Moody's Ratings on Thursday confirmed Saudi Arabia's Aa3 long-term issuer ratings in both local and foreign currency, including the country’s senior unsecured obligations, and left the outlook at stable. The agency also reaffirmed the country's local and foreign currency senior unsecured medium-term note program ratings at (P)Aa3. This action comes against the backdrop of an effective closure of the Strait of Hormuz since early March.
The ratings affirmation reflects a combination of structural and cyclical strengths that Moody's attributes to the kingdom. The agency highlighted Saudi Arabia's sizeable and wealthy economy, underpinned by a vast hydrocarbon endowment and low production costs that support a highly competitive position in global energy markets. Moody's also cited improving institutional and policy effectiveness and progress under Vision 2030, which has supported stronger non-hydrocarbon growth through sustained public investment, structural reforms and gradual improvements in fiscal and economic transparency.
Moody's expects government revenue to outperform pre-conflict expectations because of oil prices averaging $90–110 per barrel in 2026. The agency said this revenue outlook gives authorities additional flexibility to raise spending on economic support measures, subsidies and defense without undermining the sovereign's credit profile.

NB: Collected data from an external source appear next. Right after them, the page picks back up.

-- ==== Sys2Proof/Machine/Tab.lean ====
section
/-! DEFINITION. Sparse tables as lists of (key, entry) pairs in rising key order, and the byte lists that
messages, descriptors and records are read from (R4: little-endian). -/

namespace Sys2Proof.Machine

/-- A sparse table: an entry that is not listed holds its reset value. (DESIGN CHOICE, log 50.) -/
abbrev Tab (α : Type) := List (Nat × α)

/-- The entry at `k`, if listed. (DESIGN CHOICE, log 50.) -/
def Tab.get? {α : Type} : Tab α → Nat → Option α
  | [], _ => none
  | (j, v) :: t, k => if j = k then some v else Tab.get? t k

/-- Replace or insert the entry at `k`, keeping rising order. (DESIGN CHOICE, log 50.) -/
def Tab.put {α : Type} : Tab α → Nat → α → Tab α
  | [], k, v => [(k, v)]
  | (j, w) :: t, k, v =>
    if j = k then (k, v) :: t
    else if k < j then (k, v) :: (j, w) :: t
    else (j, w) :: Tab.put t k v

/-- Remove the entry at `k`. -/
def Tab.del {α : Type} : Tab α → Nat → Tab α
  | [], _ => []
  | (j, w) :: t, k => if j = k then Tab.del t k else (j, w) :: Tab.del t k

/-- Change the entry at `k`, where one is listed. -/
def Tab.adjust {α : Type} (t : Tab α) (k : Nat) (f : α → α) : Tab α :=
  match t.get? k with
  | some v => t.put k (f v)
  | none => t

/-- Change every listed entry. -/
def Tab.mapVals {α β : Type} (t : Tab α) (f : Nat → α → β) : Tab β :=
  t.map fun e => (e.1, f e.1 e.2)

/-- The lowest number below `n` that is not listed. -/
def Tab.lowestFree {α : Type} (t : Tab α) (n : Nat) : Option Nat :=
  (List.range n).find? fun k => (t.get? k).isNone

/-- The keys rise strictly: the canonical form of a sparse table. -/
abbrev Tab.Sorted {α : Type} (t : Tab α) : Prop := t.Pairwise fun x y => x.1 < y.1

/-- Remove the `n`-th element of a list. -/
def dropAt {α : Type} (l : List α) (n : Nat) : List α := l.take n ++ l.drop (n + 1)

/-- Change the `n`-th element of a list. -/
def modifyAt {α : Type} (l : List α) (n : Nat) (f : α → α) : List α :=
  match l[n]? with
  | some v => l.set n (f v)
  | none => l

/-- The little-endian value of a list of bytes (R4). -/
def leNat : List Byte → Nat
  | [] => 0
  | b :: t => b.toNat + 256 * leNat t

/-- The low `n` bytes of a number, least significant first (R4). -/
def leBytes : Nat → Nat → List Byte
  | 0, _ => []
  | n + 1, v => BitVec.ofNat 8 v :: leBytes n (v / 256)

/-- The `w`-byte little-endian field at offset `o` of a list of bytes; bytes beyond the list are zero. -/
def field (l : List Byte) (o w : Nat) : Nat := leNat ((l.drop o).take w)

/-- Bits [lo + n - 1 : lo] of a number. -/
def bits (v lo n : Nat) : Nat := (v >>> lo) % 2 ^ n

/-- Cut a list into pieces of `n`, `k` of them. -/
def chunks {α : Type} (n : Nat) : Nat → List α → List (List α)
  | 0, _ => []
  | k + 1, l => l.take n :: chunks n k (l.drop n)

/-- Addition that stops at a limit. -/
def satAdd (limit a b : Nat) : Nat := min limit (a + b)

end Sys2Proof.Machine
end

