-- ==== Sys2Proof/Machine/Route.lean ====
section
/-! DEFINITION. Counters (29 R451-R456), names and places (01 R8, R11, 26 R405), scopes (R189), what an earlier write or read
still waits for (R193, R196), and the routes and flits of the edge gateways (27 R423-R427, R435). -/

namespace Sys2Proof.Machine

open Sys2Proof

/-! ### Counters -/

/-- Field VALID and OPEN of a slice word (R360). -/
def sliceValid (w : Word) : Bool := w.getLsbD 26
def sliceOpen (w : Word) : Bool := w.getLsbD 27
def sliceLen (w : Word) : Nat := bits w.toNat 12 14
def sliceTenant (w : Word) : Tenant := BitVec.ofNat 12 w.toNat

/-- The slice word in force, none with no valid entry. -/
def Core.slice (k : Core) : Option Word :=
  if k.slices.any (sliceValid ·.2) then Tab.get? k.slices k.sliceAt else none

/-- The core admits every tenant (R59, R360). -/
def Core.isOpen (k : Core) : Bool :=
  match k.slice with
  | none => true
  | some w => sliceOpen w

/-- The tenant may run now (R48 condition 4). -/
def Core.admits (k : Core) (t : Tenant) : Bool :=
  k.isOpen || t == 0#12 || (match k.slice with | some w => sliceTenant w == t | none => true)

/-- Number of the copy of the event counters that a tenant's events advance: 4,096 stands for the one copy of the open
entry (R454). -/
def Core.copyOf (k : Core) (t : Tenant) : Option Nat :=
  if k.isOpen then some 4096
  else if k.slices.any (fun e => sliceValid e.2 && sliceTenant e.2 == t) then some t.toNat else none

/-- The copy CRD and CWR reach (R454). -/
def Core.loadedCopy (k : Core) : Nat :=
  if k.isOpen then 4096 else match k.slice with | some w => (sliceTenant w).toNat | none => 4096

def Core.evCopy (k : Core) (n : Nat) : EvCopy := (Tab.get? k.evCopies n).getD {}

/-- One copy's counters advance where the selector that they had as the cycle began names the source (R452, R456). -/
def EvCopy.advance (e : EvCopy) (src n : Nat) : EvCopy :=
  { e with fresh := Vector.ofFn fun i => if ((Tab.get? e.old i.val).getD e.sels[i]).toNat = src then e.fresh[i] + n else e.fresh[i] }

/-- At the end of a cycle its events are added to the counters, which saturate (R452, R456). -/
def EvCopy.settle (e : EvCopy) : EvCopy :=
  { e with vals := Vector.ofFn fun i => BitVec.ofNat 64 (satAdd (2 ^ 64 - 1) e.vals[i].toNat e.fresh[i]), fresh := Vector.replicate 4 0, old := [] }

def Core.settleEvents (k : Core) : Core := { k with evCopies := Tab.mapVals k.evCopies fun _ e => e.settle }

/-- An event of a core source, `n` times, for a tenant (R451, R454, R455); the groups retired since energy was last
apportioned are kept apart, as the diagnostic counter saturates (R450). -/
def Core.countN (k : Core) (t : Tenant) (src n : Nat) : Core :=
  { k with
    diag := Tab.put k.diag src (satAdd 0xFFFFFFFF ((Tab.get? k.diag src).getD 0) n)
    evCopies := match k.copyOf t with
      | some c => Tab.put k.evCopies c ((k.evCopy c).advance src n)
      | none => k.evCopies
    groups := if src = 0x002 then k.groups + n else k.groups }

/-- The die counters that select the source (R455); they sum over the 4,096 cores of the die, stewards apart. -/
def Die.countN (d : Die) (src n : Nat) : Die :=
  { d with counters := d.selectors.foldl (fun c e =>
      if e.2 = src then Tab.put c e.1 (((Tab.get? c e.1).getD 0 + n) % 2 ^ 64) else c) d.counters }

/-- (DEDUCED, log 25.) -/
def State.countN (s : State) (core : Nat) (t : Tenant) (src n : Nat) : State :=
  if n = 0 then s
  else
    let s := s.modCore core fun k => k.countN t src n
    if 65536 ≤ core || (s.die (dieOf core)).selectors.isEmpty then s else s.modDie (dieOf core) fun d => d.countN src n

def State.count (s : State) (core : Nat) (t : Tenant) (src : Nat) : State := s.countN core t src 1

/-! ### Names and places -/

def nameModule (n : Name) : Nat := bits n.toNat 54 10
def nameSlot (n : Name) : Nat := bits n.toNat 32 6
def nameInc (n : Name) : BitVec 16 := n.extractLsb' 16 16
def nameTenant (n : Name) : Tenant := n.extractLsb' 4 12
def namePool (n : Name) : Bool := n.getLsbD 3
def nameRepl (n : Name) : Bool := n.getLsbD 2
def nameSupv (n : Name) : Bool := n.getLsbD 1

/-- A malformed name (R9). -/
def nameBad (n : Name) : Bool := n.getLsbD 0 || nameInc n == 0#16

/-- The pseudo-core that stands for the host gateway (R396); function n sends as number `hostPlace + n`. -/
def hostPlace : Nat := 100000

/-- The endpoint of a core, name bits [63:38] (R8, R405), or of a function of the host gateway, EX its number (R396). -/
def State.endpoint (s : State) (core : Nat) : Nat :=
  s.mod.num.toNat * 65536 +
    if core < 65536 then (core % 256) * 256 + core / 256
    else if hostPlace ≤ core then (core - hostPlace) % 256 * 256
    else ((core - 65536) / 2 + 16 * ((core - 65536) % 2)) * 256

/-- The core whose counters take what befalls a packet at the host gateway: steward 0 of die 0. (DEDUCED, log 25.) -/
def gateCore : Nat := 65536

/-- The core that counts for a sender. -/
def countCore (core : Nat) : Nat := if hostPlace ≤ core then gateCore else core

/-- The core of an endpoint of this module (R11). -/
def epCore (ep : Nat) : Nat := ep % 256 * 256 + ep / 256 % 256

/-- The core that a name of this module is delivered to (R11, R396, R405). -/
def nameCore (n : Name) : Nat :=
  let x := bits n.toNat 46 8
  if namePool n && nameRepl n then 65536 + 2 * (x % 16) + x / 16 % 2
  else if namePool n && nameSupv n then hostPlace
  else bits n.toNat 38 8 * 256 + x

/-- Whether a name is of this module. -/
def State.isLocal (s : State) (n : Name) : Bool := decide (nameModule n = s.mod.num.toNat)

/-- A core numbered through the pod. -/
def State.gcore (s : State) (core : Nat) : Nat := s.mod.num.toNat * 0x20000 + core

/-- The core of a pod-wide number where it is of this module. -/
def State.ownCore (s : State) (g : Nat) : Option Nat :=
  if g / 0x20000 = s.mod.num.toNat ∧ g % 0x20000 < 65568 then some (g % 0x20000) else none

/-- An incarnation lives in its entry (R10). -/
def State.alive (s : State) (core : Nat) (n : Name) : Bool :=
  let a := s.actor core (nameSlot n)
  decide (a.state = .live) && a.name == n

/-- A module has been declared lost (R435). -/
def State.isLost (s : State) (m : Nat) : Bool := s.lost.contains m

/-! ### Scopes (R189) -/

/-- The scope, seen from a core, contains a place: a core of the module, or none for another module's. -/
def scopeHolds (sc : Scope) (core : Nat) (place : Option Nat) : Bool :=
  match place with
  | none => decide (sc = .pd)
  | some p =>
    match sc with
    | .cl => decide (clusterOf core = clusterOf p)
    | .di => decide (dieOf core = dieOf p)
    | .mo => true
    | .pd => true

/-- The smallest scope that holds a place, at least `sc` (R193). -/
def widen (sc : Scope) (core : Nat) (place : Option Nat) : Scope :=
  if scopeHolds sc core place then sc
  else if scopeHolds .di core place then .di
  else if scopeHolds .mo core place then .mo else .pd

/-- The place a name is delivered to, for scopes. -/
def State.placeOf (s : State) (n : Name) : Option Nat := if s.isLocal n then some (nameCore n) else none

/-! ### Outstanding writes and reads (R193, R196) -/

/-- Two issuers are one program: the same actor, and for a pool actor the same handler (R192). -/
def sameProgram (pool : Bool) (n m : Name) (a b : Nat) : Bool := n == m && (!pool || decide (a = b))

/-- A home of an end of a copy, by its kind (R298), lies within a scope seen from a core: a local extent always, the die's
memory from the die up, HBM from the module up, a window where its core lies. -/
def endIn (sc : Scope) (core kind : Nat) (places : List (Option Nat)) : Bool :=
  match kind with
  | 0 => true
  | 1 => decide (sc ≠ .cl)
  | 2 => decide (sc = .mo ∨ sc = .pd)
  | _ => places.any (scopeHolds sc core ·)

/-- Everything an operation moves has been performed or has failed; only its completion is still to come (R40, R301). -/
def EngOp.landed (o : EngOp) : Bool := o.sent && o.waiting.isEmpty && o.extra.isEmpty

/-- The home of results that an engine operation has still to write, or of what it has still to read, lies within a scope. -/
def EngOp.writesIn (o : EngOp) (sc : Scope) (core : Nat) : Bool :=
  !o.landed && match o.body with
  | .copy _ d => endIn sc core d.dk o.places
  | _ => true
def EngOp.readsIn (o : EngOp) (sc : Scope) (core : Nat) : Bool :=
  !o.landed && match o.body with
  | .copy _ d => endIn sc core d.sk o.places
  | _ => true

On the growth outlook, Moody's projects real gross domestic product to contract by around 1.7% in 2026. The forecasted decline is explained by an anticipated 10% fall in hydrocarbon output and a slowdown in non-oil activity driven by weaker confidence and higher costs. In Moody's view, 2027 should see a sharp recovery with growth near 8% as trade flows through the Strait of Hormuz normalize, oil production increases from its lower level and oil prices decline from currently elevated levels.
Moody's expects government debt to remain moderate at about 32% of GDP in 2026, a level it describes as broadly in line with similarly rated peers. The stable outlook reflects the agency's assessment that the kingdom's credit profile can withstand significant disruptions to trade flows through the strait for the remainder of 2026, provided there is no further major damage to production capacity.
Operationally, the East-West pipeline has been central to Saudi Arabia's ability to continue crude exports since early March. Moody's notes the pipeline can transport 7 million barrels per day, while Red Sea export terminals have the capacity to load up to 5 million barrels per day. These routes have been important to sustaining exports in the face of disruptions to the Strait of Hormuz.
The affirmation extends beyond sovereign ratings. Moody's also affirmed the Aa3-backed senior unsecured foreign-currency ratings and the (P)Aa3-backed senior unsecured foreign-currency medium-term note program ratings of KSA Sukuk Limited and KSA Ijarah Sukuk Limited. Both entities are special purpose vehicles incorporated in the Cayman Islands and are wholly owned by the Government of Saudi Arabia. On the national scale, Moody's reaffirmed Saudi Arabia's Aaa.sa senior unsecured debt rating and its senior unsecured MTN program ratings.
Overall, Moody's decision centers on a mix of strong fiscal flexibility driven by higher-than-expected oil revenue prospects, structural reform momentum under Vision 2030 and the operational capacity to route exports around the Strait of Hormuz. At the same time, the agency's forecasts incorporate material near-term downside in output and growth, followed by a recovery tied to the normalization of trade and production.